(RECORDS FOR THIS EXERCISE Opens)
@[simp] theorem wrMem_cycle (s : State) (a : Nat) (bs : List Byte) : (wrMem s a bs).cycle = s.cycle := rfl
@[simp] theorem wrMem_devTime (s : State) (a : Nat) (bs : List Byte) : (wrMem s a bs).devTime = s.devTime := rfl
@[simp] theorem wrMem_agenda (s : State) (a : Nat) (bs : List Byte) : (wrMem s a bs).agenda = s.agenda := rfl
@[simp] theorem wrMem_inputs (s : State) (a : Nat) (bs : List Byte) : (wrMem s a bs).inputs = s.inputs := rfl
@[simp] theorem wrMem_ev (s : State) (a : Nat) (bs : List Byte) : (wrMem s a bs).ev = s.ev := rfl
@[simp] theorem wrMem_cursor (s : State) (a : Nat) (bs : List Byte) : (wrMem s a bs).cursor = s.cursor := rfl
@[simp] theorem wrMem_early (s : State) (a : Nat) (bs : List Byte) : (wrMem s a bs).early = s.early := rfl
@[simp] theorem wrMem_written (s : State) (a : Nat) (bs : List Byte) : (wrMem s a bs).written = s.written := rfl
@[simp] theorem wrMem_autos (s : State) (a : Nat) (bs : List Byte) : (wrMem s a bs).autos = s.autos := rfl
@[simp] theorem wrMem_cur (s : State) (a : Nat) (bs : List Byte) : (wrMem s a bs).cur = s.cur := rfl
@[simp] theorem wrMem_nfree (s : State) (a : Nat) (bs : List Byte) : (wrMem s a bs).nfree = s.nfree := rfl
@[simp] theorem wrMem_nextId (s : State) (a : Nat) (bs : List Byte) : (wrMem s a bs).nextId = s.nextId := rfl
@[simp] theorem wrMem_reply (s : State) (a : Nat) (bs : List Byte) : (wrMem s a bs).reply = s.reply := rfl
@[simp] theorem wrMem_mem (s : State) (a : Nat) (bs : List Byte) : (wrMem s a bs).mem = wrBytes s.mem a bs := rfl
@[simp] theorem wrMem_fe (s : State) (a : Nat) (bs : List Byte) : (wrMem s a bs).fe = s.fe := rfl
@[simp] theorem wrMem_poison (s : State) (a : Nat) (bs : List Byte) : (wrMem s a bs).poison = s.poison.filter (fun w => !wholeWord a bs.length w) := rfl
@[simp] theorem wrMem_soft (s : State) (a : Nat) (bs : List Byte) : (wrMem s a bs).soft = s.soft.filter (fun w => !wholeWord a bs.length w) := rfl
@[simp] theorem wrMem_strands (s : State) (a : Nat) (bs : List Byte) : (wrMem s a bs).strands = s.strands := rfl
@[simp] theorem wrMem_parked (s : State) (a : Nat) (bs : List Byte) : (wrMem s a bs).parked = s.parked := rfl
@[simp] theorem wrMem_images (s : State) (a : Nat) (bs : List Byte) : (wrMem s a bs).images = s.images := rfl
@[simp] theorem wrMem_conts (s : State) (a : Nat) (bs : List Byte) : (wrMem s a bs).conts = s.conts := rfl
@[simp] theorem wrMem_ops (s : State) (a : Nat) (bs : List Byte) : (wrMem s a bs).ops = s.ops := rfl
@[simp] theorem wrMem_egress (s : State) (a : Nat) (bs : List Byte) : (wrMem s a bs).egress = s.egress := rfl
@[simp] theorem wrMem_repl (s : State) (a : Nat) (bs : List Byte) : (wrMem s a bs).repl = s.repl := rfl
@[simp] theorem wrMem_flights (s : State) (a : Nat) (bs : List Byte) : (wrMem s a bs).flights = s.flights := rfl
@[simp] theorem wrMem_colls (s : State) (a : Nat) (bs : List Byte) : (wrMem s a bs).colls = s.colls := rfl
@[simp] theorem wrMem_bduRot (s : State) (a : Nat) (bs : List Byte) : (wrMem s a bs).bduRot = s.bduRot := rfl
@[simp] theorem wrMem_owed (s : State) (a : Nat) (bs : List Byte) : (wrMem s a bs).owed = s.owed := rfl
@[simp] theorem wrMem_singles (s : State) (a : Nat) (bs : List Byte) : (wrMem s a bs).singles = s.singles := rfl
@[simp] theorem wrMem_clusters (s : State) (a : Nat) (bs : List Byte) : (wrMem s a bs).clusters = s.clusters := rfl
@[simp] theorem wrMem_clParts (s : State) (a : Nat) (bs : List Byte) : (wrMem s a bs).clParts = s.clParts := rfl
@[simp] theorem wrMem_dies (s : State) (a : Nat) (bs : List Byte) : (wrMem s a bs).dies = s.dies := rfl
@[simp] theorem wrMem_dieParts (s : State) (a : Nat) (bs : List Byte) : (wrMem s a bs).dieParts = s.dieParts := rfl
@[simp] theorem wrMem_parts (s : State) (a : Nat) (bs : List Byte) : (wrMem s a bs).parts = s.parts := rfl
@[simp] theorem wrMem_dev (s : State) (a : Nat) (bs : List Byte) : (wrMem s a bs).dev = s.dev := rfl
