/-! #### The Whisk -/

/-- What a fold reaches: `P` holds up to the step of `x`, `Q` from there on. -/
theorem foldl_reaches {α β : Type} (f : β → α → β) (P Q : β → Prop) (x : α) (hP : ∀ b y, y ≠ x → P b → P (f b y))
    (hx : ∀ b, P b → Q (f b x)) (hQ : ∀ b y, Q b → Q (f b y)) : ∀ (l : List α) (b : β), x ∈ l → P b → Q (l.foldl f b) := by
  have hall : ∀ (l : List α) (b : β), Q b → Q (l.foldl f b) := fun l => by
    induction l with
    | nil => exact fun b h => h
    | cons y l ih => exact fun b h => ih _ (hQ b y h)
  intro l
  induction l with
  | nil => exact fun b h => absurd h List.not_mem_nil
  | cons y l ih =>
    intro b hm hb
    by_cases hy : y = x
    · rw [List.foldl_cons, hy]
      exact hall l _ (hx b hb)
    · exact ih _ ((List.mem_cons.mp hm).resolve_left (Ne.symm hy)) (hP b y hy hb)

/-- Between the two states only clusters' copies, dies and their copies may differ. -/
def OnlyCopies (s s' : State) : Prop := s' = { s with clParts := s'.clParts, dieParts := s'.dieParts, dies := s'.dies }

theorem OnlyCopies.trans {a b c : State} (h : OnlyCopies a b) (k : OnlyCopies b c) : OnlyCopies a c := by
  unfold OnlyCopies at *
  rw [k, h]

theorem OnlyCopies.sameMem {s s' : State} (h : OnlyCopies s s') : SameMem s s' := fun a => by rw [h]

theorem onlyCopies_updCp (s : State) (c p : Nat) (f : ClPart → ClPart) : OnlyCopies s (updCp s c p f) := rfl

theorem onlyCopies_updDp (s : State) (d p : Nat) (f : DiePart → DiePart) : OnlyCopies s (updDp s d p f) := rfl

theorem onlyCopies_queueEvent (s : State) (e : FaultEv) : OnlyCopies s (queueEvent s e) := rfl

theorem getCp_updCp_other (s : State) {c c' p : Nat} (f : ClPart → ClPart) (h : c' ≠ c) : getCp (updCp s c p f) c' p = getCp s c' p :=
  getCp_updCp_ne s f (by simp only [cpKey]; omega)

/-- Every cluster of the partition takes the trigger. -/
theorem fireWhisk_spec (s : State) (due cl p src tag : Nat) : OnlyCopies s (fireWhisk s due cl p src tag)
    ∧ ∀ c ∈ partClusters s p, (getCp (fireWhisk s due cl p src tag) c p).whisk = (getCp s c p).whisk ++ [(due, src + 4 * cl, tag)] := by
  have hnd : (partClusters s p).Nodup := List.nodup_range.filter _
  have hgen : ∀ (l : List Nat) (s1 : State), l.Nodup →
      OnlyCopies s1 (l.foldl (fun s c => updCp s c p (fun k => { k with whisk := k.whisk ++ [(due, src + 4 * cl, tag)] })) s1)
      ∧ ∀ c, (getCp (l.foldl (fun s c => updCp s c p (fun k => { k with whisk := k.whisk ++ [(due, src + 4 * cl, tag)] })) s1) c p).whisk
        = if c ∈ l then (getCp s1 c p).whisk ++ [(due, src + 4 * cl, tag)] else (getCp s1 c p).whisk := by
    intro l
    induction l with
    | nil => exact fun s1 _ => ⟨rfl, fun c => by rw [if_neg List.not_mem_nil]; rfl⟩
    | cons y l ih =>
      intro s1 hn
      obtain ⟨hy, hl⟩ := List.nodup_cons.mp hn
      obtain ⟨h1, h2⟩ := ih (updCp s1 y p (fun k => { k with whisk := k.whisk ++ [(due, src + 4 * cl, tag)] })) hl
      refine ⟨(onlyCopies_updCp ..).trans h1, fun c => ?_⟩
      rw [List.foldl_cons, h2]
      by_cases hc : c = y
      · subst hc
        rw [if_neg hy, if_pos List.mem_cons_self, getCp_updCp_same]
      · rw [getCp_updCp_other _ _ hc]
        simp only [List.mem_cons, hc, false_or]
  obtain ⟨h1, h2⟩ := hgen (partClusters s p) s hnd
  exact ⟨h1, fun c hc => by rw [fireWhisk, h2, if_pos hc]⟩

/-- A copy that has taken the snapshot of the trigger `w` in the state `s`. -/
def Snapped (s : State) (c p : Nat) (w : Nat × Nat × Nat) (k : ClPart) : Prop :=
  k.whisk = [] ∧ (ctlGet k.ctl 0x300).toNat % 2 = 1
    ∧ (ctlGet k.ctl 0x300).toNat / 2 % 4 = w.2.1 % 4 ∧ (ctlGet k.ctl 0x300).toNat / 2 ^ 16 % 2 ^ 16 = w.2.2 % 2 ^ 16
    ∧ ctlGet k.ctl 0x301 = BitVec.ofNat 64 (tickNow s) ∧ ctlGet k.ctl 0x302 = devTimeNs s
    ∧ ∀ l, l < 8 → ctlGet k.ctl (0x303 + l) = match strandOn s c p l with
      | some t => BitVec.ofNat 64 (t.pc0.toNat + 2 ^ 48)
      | none => 0

theorem latchCluster_only (s : State) (cl p : Nat) : OnlyCopies s (latchCluster s cl p).2 := by
  unfold latchCluster
  dsimp only
  split
  · rfl
  · split_ifs <;> rfl

theorem latchCluster_other (s : State) {cl c p : Nat} (h : c ≠ cl) : getCp (latchCluster s cl p).2 c p = getCp s c p := by
  unfold latchCluster
  dsimp only
  split
  · rfl
  · split_ifs <;> exact getCp_updCp_other s _ h

theorem latchCluster_none (s : State) {cl p : Nat} (h : (getCp s cl p).whisk = []) : latchCluster s cl p = (none, s) := by
  unfold latchCluster
  dsimp only
  rw [h]
  rfl

/-- Writes of registers of which none is `n` leave it. -/
theorem ctlGet_foldl_other {n : Nat} : ∀ (l : List (Nat × Nat)) (c : Tab Word), (∀ e ∈ l, e.1 ≠ n) →
    ctlGet (l.foldl (fun c e => tabSet c e.1 (BitVec.ofNat 64 e.2)) c) n = ctlGet c n := by
  intro l
  induction l with
  | nil => exact fun c _ => rfl
  | cons e l ih =>
    intro c h
    rw [List.foldl_cons, ih _ fun x hx => h x (List.mem_cons_of_mem _ hx), ctlGet_tabSet_ne _ _ (h e List.mem_cons_self).symm]

/-- The last write of a register stands. -/
theorem ctlGet_foldl {n x : Nat} (l1 l2 : List (Nat × Nat)) (c : Tab Word) (h : ∀ e ∈ l2, e.1 ≠ n) :
    ctlGet ((l1 ++ (n, x) :: l2).foldl (fun c e => tabSet c e.1 (BitVec.ofNat 64 e.2)) c) n = BitVec.ofNat 64 x := by
  rw [List.foldl_append, List.foldl_cons, ctlGet_foldl_other l2 _ h, ctlGet_tabSet_same]

theorem stat_fields (src tag fires : Nat) (hs : src < 4) :
    (1 + 2 * src + 2 ^ 16 * tag + 2 ^ 32 * fires) % 2 ^ 64 % 2 = 1 ∧ (1 + 2 * src + 2 ^ 16 * tag + 2 ^ 32 * fires) % 2 ^ 64 / 2 % 4 = src
    ∧ (1 + 2 * src + 2 ^ 16 * tag + 2 ^ 32 * fires) % 2 ^ 64 / 2 ^ 16 % 2 ^ 16 = tag % 2 ^ 16 := by
  omega

/-- The register of a snapshot that holds the program counter of lane `l`. -/
def pcReg (s : State) (c p l : Nat) : Nat × Nat :=
  (0x303 + l, match strandOn s c p l with
    | some t => t.pc0.toNat + 2 ^ 48
    | none => 0)

def pcRegs (s : State) (c p : Nat) : List (Nat × Nat) := (List.range 8).map (pcReg s c p)

theorem snapRegs_shape (s : State) (c p src tag fires : Nat) : ∃ l : List (Nat × Nat), snapRegs s c p src tag fires
    = (0x300, 1 + 2 * src + 2 ^ 16 * tag + 2 ^ 32 * fires) :: (0x301, tickNow s) :: (0x302, (devTimeNs s).toNat) :: (pcRegs s c p ++ l)
    ∧ ∀ e ∈ l, 0x30B ≤ e.1 := by
  refine ⟨_, rfl, ?_⟩
  simp only [List.mem_cons, List.not_mem_nil, or_false, forall_eq_or_imp, forall_eq]
  decide

theorem pcRegs_ge {s : State} {c p : Nat} {e : Nat × Nat} (h : e ∈ pcRegs s c p) : 0x303 ≤ e.1 := by
  obtain ⟨l, -, rfl⟩ := List.mem_map.mp h
  exact Nat.le_add_right ..

theorem pcRegs_split (s : State) (c p : Nat) {l : Nat} (h : l < 8) : ∃ l1 l3 : List (Nat × Nat), pcRegs s c p
    = l1 ++ pcReg s c p l :: l3 ∧ ∀ e ∈ l3, e.1 ≠ 0x303 + l := by
  refine ⟨(List.range l).map (pcReg s c p), (List.range' (l + 1) (7 - l)).map (pcReg s c p), ?_, fun e he => ?_⟩
  · have hr : List.range 8 = List.range l ++ l :: List.range' (l + 1) (7 - l) := by
      interval_cases l <;> rfl
    rw [pcRegs, hr, List.map_append, List.map_cons]
  · obtain ⟨j, hj, rfl⟩ := List.mem_map.mp he
    have := (List.mem_range'_1.mp hj).1
    show 0x303 + j ≠ 0x303 + l
    omega

/-- What the registers of a snapshot read. -/
theorem ctlGet_snapRegs (s : State) (c p src tag fires : Nat) (t : Tab Word) :
    let k := (snapRegs s c p src tag fires).foldl (fun c e => tabSet c e.1 (BitVec.ofNat 64 e.2)) t
    ctlGet k 0x300 = BitVec.ofNat 64 (1 + 2 * src + 2 ^ 16 * tag + 2 ^ 32 * fires) ∧ ctlGet k 0x301 = BitVec.ofNat 64 (tickNow s)
    ∧ ctlGet k 0x302 = devTimeNs s ∧ ∀ l, l < 8 → ctlGet k (0x303 + l) = match strandOn s c p l with
      | some t => BitVec.ofNat 64 (t.pc0.toNat + 2 ^ 48)
      | none => 0 := by
  obtain ⟨l2, hs, hl2⟩ := snapRegs_shape s c p src tag fires
  rw [hs]
  intro k
  have hrest : ∀ e ∈ pcRegs s c p ++ l2, 0x303 ≤ e.1 := fun e he =>
    (List.mem_append.mp he).elim pcRegs_ge fun h => le_trans (by decide) (hl2 e h)
  refine ⟨ctlGet_foldl [] _ _ fun e he => ?_, ctlGet_foldl [_] _ _ fun e he => ?_,
    (ctlGet_foldl [_, _] _ _ fun e he => ?_).trans ?_, fun l hl => ?_⟩
  · rcases List.mem_cons.mp he with he | he
    · rw [he]; exact Nat.succ_ne_self _
    rcases List.mem_cons.mp he with he | he
    · rw [he]; exact (by decide : (0x302 : Nat) ≠ 0x300)
    · have := hrest e he; omega
  · rcases List.mem_cons.mp he with he | he
    · rw [he]; exact Nat.succ_ne_self _
    · have := hrest e he; omega
  · have := hrest e he; omega
  · rw [BitVec.ofNat_toNat, BitVec.setWidth_eq]
  · obtain ⟨l1, l3, hpc, hl3⟩ := pcRegs_split s c p hl
    have hget := ctlGet_foldl (n := 0x303 + l) (x := (pcReg s c p l).2) ((0x300, 1 + 2 * src + 2 ^ 16 * tag + 2 ^ 32 * fires) :: (0x301, tickNow s)
        :: (0x302, (devTimeNs s).toNat) :: l1) (l3 ++ l2) t fun e he => (List.mem_append.mp he).elim (hl3 e) fun h => by
          have := hl2 e h; omega
    simp only [k, hpc]
    rw [List.append_assoc, List.cons_append]
    refine hget.trans ?_
    unfold pcReg
    cases strandOn s c p l <;> rfl
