/-- Words of spec/95_test_vectors.md and of the rules' examples decode to the instructions they stand for. That the last
word is legal rests on D7, and that it decodes with its ignored nibble as an operand is the model's choice (log 8). -/
def Obligations.WordsOfTheSpecDecode : Prop :=
  decodeWord 0x00E0 = some .cls ∧ decodeWord 0x00EE = some .ret ∧ decodeWord 0x1234 = some (.jp 0x234) ∧
  decodeWord 0x220A = some (.call 0x20A) ∧ decodeWord 0x6A05 = some (.ldImm 0xA 0x05) ∧
  decodeWord 0x8014 = some (.addReg 0 1) ∧ decodeWord 0x801E = some (.shl 0 1) ∧
  decodeWord 0xA20E = some (.ldI 0x20E) ∧ decodeWord 0xC30F = some (.rnd 3 0x0F) ∧
  decodeWord 0xD7A5 = some (.drw 7 0xA 5) ∧ decodeWord 0xE2A1 = some (.sknp 2) ∧
  decodeWord 0xF518 = some (.ldStVx 5) ∧ decodeWord 0xF265 = some (.ldRegs 2) ∧
  decodeWord 0x0000 = none ∧ decodeWord 0x5121 = some (.seReg 1 2 1)

/-! ## The step -/

/-- R54: `op = Mem[pc0] * 256 + Mem[pc0+1]`, `Mem[pc0]` is `op[15:8]` and `Mem[pc0+1]` is `op[7:0]`, wherever both bytes
are in memory. -/
def Obligations.FetchIsBigEndian : Prop :=
  ∀ s : State, s.pc.toNat ≤ 0xFFE → ∃ op : Word, s.fetch = .ok op ∧
    op.toNat = (s.mem.read s.pc.toNat).toNat * 256 + (s.mem.read (s.pc.toNat + 1)).toNat ∧
    hiByte op = s.mem.read s.pc.toNat ∧ loByte op = s.mem.read (s.pc.toNat + 1)

/-- A fetch whose second byte is above 0xFFF faults, never wraps (R52, R56, R164 (a)). Rests on D3. -/
def Obligations.FetchPastTheEndFaults : Prop :=
  ∀ s : State, 0xFFF ≤ s.pc.toNat → step s = .fault .memoryOutOfRange

/-- R161: a fetched word that matches no instruction of the opcode map ends the step with `UnknownOpcode`, and no state
is changed. -/
def Obligations.UnmatchedWordIsUnknownOpcode : Prop :=
  ∀ (s : State) (op : Word), s.fetch = .ok op → (∀ row ∈ opcodeMap, op &&& row.mask ≠ row.value) →
    step s = .fault .unknownOpcode ∧
    ∀ rnd, ∃ r, opStep rnd s.toCoreState = some (s.toCoreState, r) ∧ r.status = .fault .unknownOpcode

/-- R90: when the two bytes at `pc` decode to an instruction, the step is that instruction's execution in the state
before the step, with nothing added around it; and a step completes in no other way. What it does to the core is the
`step(rnd)` of the eleven items alone, `rnd` the free input beside them: the random source has no state inside the core
(R20, R35, R36, R180; log 4). -/
def Obligations.StepRunsTheDecodedInstruction : Prop :=
  (∀ (s : State) (i : Instr), s.pc.toNat ≤ 0xFFE →
    decode [s.mem.read s.pc.toNat, s.mem.read (s.pc.toNat + 1)] = .ok (i, []) → step s = exec i s) ∧
  (∀ s t : State, step s = .next t → s.pc.toNat ≤ 0xFFE ∧
    ∃ i, decode [s.mem.read s.pc.toNat, s.mem.read (s.pc.toNat + 1)] = .ok (i, []) ∧ exec i s = .next t) ∧
  (∀ s : State, coreOutcome (step s) = coreStep s.input s.toCoreState)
(RECORDS FOR THIS EXERCISE Closes)
▸ **TASK**: Lines from the one containing "(∀ s t : State, step" to the end of the data are to be printed exactly, including the first and last.

▸ **REPLY**:
  (∀ s t : State, step s = .next t → s.pc.toNat ≤ 0xFFE ∧
    ∃ i, decode [s.mem.read s.pc.toNat, s.mem.read (s.pc.toNat + 1)] = .ok (i, []) ∧ exec i s = .next t) ∧
  (∀ s : State, coreOutcome (step s) = coreStep s.input s.toCoreState)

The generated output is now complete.